== GOAL OF THE EXERCISE ==
Return the run of lines below that opens with the line containing "simp only [Stream.remaining] at hn" and closes with the line containing "(R203, R281). -/", keeping each one exact.

== SUPPLIED INFORMATION ==
theorem streamRead_error_iff {st : Stream} {n : Nat} {e : ErrCode} :
    streamRead st n = .error e ↔ st.remaining < n ∧ e = .range := by
  unfold streamRead; split <;> simp_all [eq_comm]

/-- A write that does not overflow keeps the canonical form (R45). -/
theorem Stream.put_wf {st : Stream} (h : st.Wf) {bs : List Bool} (ho : st.overflows bs.length = false) : (st.put bs).Wf := by
  obtain ⟨h1, h2, h3, h4⟩ := h
  have hc := Stream.put_count h1 bs
  rw [Stream.overflows_eq_false] at ho
  have := ceil8_mod (st.pos + bs.length)
  have := le_ceil8 (st.pos + bs.length)
  refine ⟨?_, ?_, ?_, ?_⟩ <;> (try rw [hc]) <;> simp only [Stream.put_pos, Stream.put_cap] <;> (try split) <;> omega

/-- Advancing over bits that remain keeps the canonical form (R45). -/
theorem Stream.advance_wf {st : Stream} (h : st.Wf) {n : Nat} (hn : n ≤ st.remaining) : (st.advance n).Wf := by
  obtain ⟨h1, h2, h3, h4⟩ := h
  simp only [Stream.remaining] at hn
  exact ⟨by simp only [Stream.advance_pos, Stream.advance_count]; omega, h2, h3, h4⟩

/-- Two writes in a row are one write of both: RSEMIT's bytes and PLOAD's bits are successive StreamWrites (R203, R281). -/
theorem Stream.put_put (st : Stream) (xs ys : List Bool) :
    (st.put xs).put ys = st.put (xs ++ ys) := by
  have hb : ((st.put xs).put ys).bits = (st.put (xs ++ ys)).bits := by
    simp only [Stream.put_bits, Stream.put_pos]
    rw [List.take_of_length_le (by simp)]; simp
  have hp : ((st.put xs).put ys).pos = (st.put (xs ++ ys)).pos := by simp; omega
  have hcap : ((st.put xs).put ys).cap = (st.put (xs ++ ys)).cap := by
    simp only [Stream.put_cap, Stream.put_pos, List.length_append, ceil8]
    split <;> split <;> split <;> omega
  cases h1 : (st.put xs).put ys
  cases h2 : st.put (xs ++ ys)
  simp_all

/-! ## The bit grids -/

theorem BitGrid.get_build (d : Nat) (f : Nat → Nat → Bool) (r c : Nat) :
    BitGrid.get (BitGrid.build d f) r c = (decide (r < d ∧ c < d) && f r c) := by
  unfold BitGrid.get BitGrid.build
  by_cases hr : r < d <;> by_cases hc : c < d <;> simp [List.getD, hr, hc]

theorem BitGrid.square_build (d : Nat) (f : Nat → Nat → Bool) : BitGrid.Square d (BitGrid.build d f) := by
  simp [BitGrid.Square, BitGrid.build]

theorem BitGrid.square_set {d : Nat} {g : BitGrid} (h : BitGrid.Square d g) (r c : Nat) (b : Bool) :
    BitGrid.Square d (BitGrid.set g r c b) := by
  obtain ⟨h1, h2⟩ := h
  refine ⟨by simp [BitGrid.set, h1], ?_⟩
  intro row hrow
  simp only [BitGrid.set] at hrow
  obtain ⟨i, hi, rfl⟩ := List.mem_iff_getElem.mp hrow
  rw [List.getElem_modify]
  have hi' : i < g.length := by simpa using hi
  have := h2 g[i] (List.getElem_mem hi')
  split <;> simp [this]

theorem BitGrid.get_set_ne (g : BitGrid) {r c r' c' : Nat} (b : Bool) (h : ¬(r' = r ∧ c' = c)) :
    BitGrid.get (BitGrid.set g r c b) r' c' = BitGrid.get g r' c' := by
  unfold BitGrid.get BitGrid.set
  simp only [List.getD, List.getElem?_modify]
  by_cases hr : r = r'
  · subst hr
    have hc : c ≠ c' := fun e => h ⟨rfl, e.symm⟩
    cases g[r]? with
    | none => simp
    | some row => simp [hc]
  · simp [hr]

theorem BitGrid.get_set_same {d : Nat} {g : BitGrid} (h : BitGrid.Square d g) {r c : Nat} (hr : r < d) (hc : c < d) (b : Bool) :
    BitGrid.get (BitGrid.set g r c b) r c = b := by
  obtain ⟨h1, h2⟩ := h
  have hr' : r < g.length := by omega
  have hl := h2 g[r] (List.getElem_mem hr')
  unfold BitGrid.get BitGrid.set
  simp [List.getD, hr', hl, hc]

/-- One bit of a grid after another was set. -/
theorem BitGrid.get_set {d : Nat} {g : BitGrid} (h : BitGrid.Square d g) {r c : Nat} (hr : r < d) (hc : c < d) (b : Bool)
    (r' c' : Nat) :
    BitGrid.get (BitGrid.set g r c b) r' c' = if r' = r ∧ c' = c then b else BitGrid.get g r' c' := by
  split
  · next e => obtain ⟨rfl, rfl⟩ := e; exact BitGrid.get_set_same h hr hc b
  · next e => exact BitGrid.get_set_ne g b e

== REPLY ==
  simp only [Stream.remaining] at hn
  exact ⟨by simp only [Stream.advance_pos, Stream.advance_count]; omega, h2, h3, h4⟩

/-- Two writes in a row are one write of both: RSEMIT's bytes and PLOAD's bits are successive StreamWrites (R203, R281). -/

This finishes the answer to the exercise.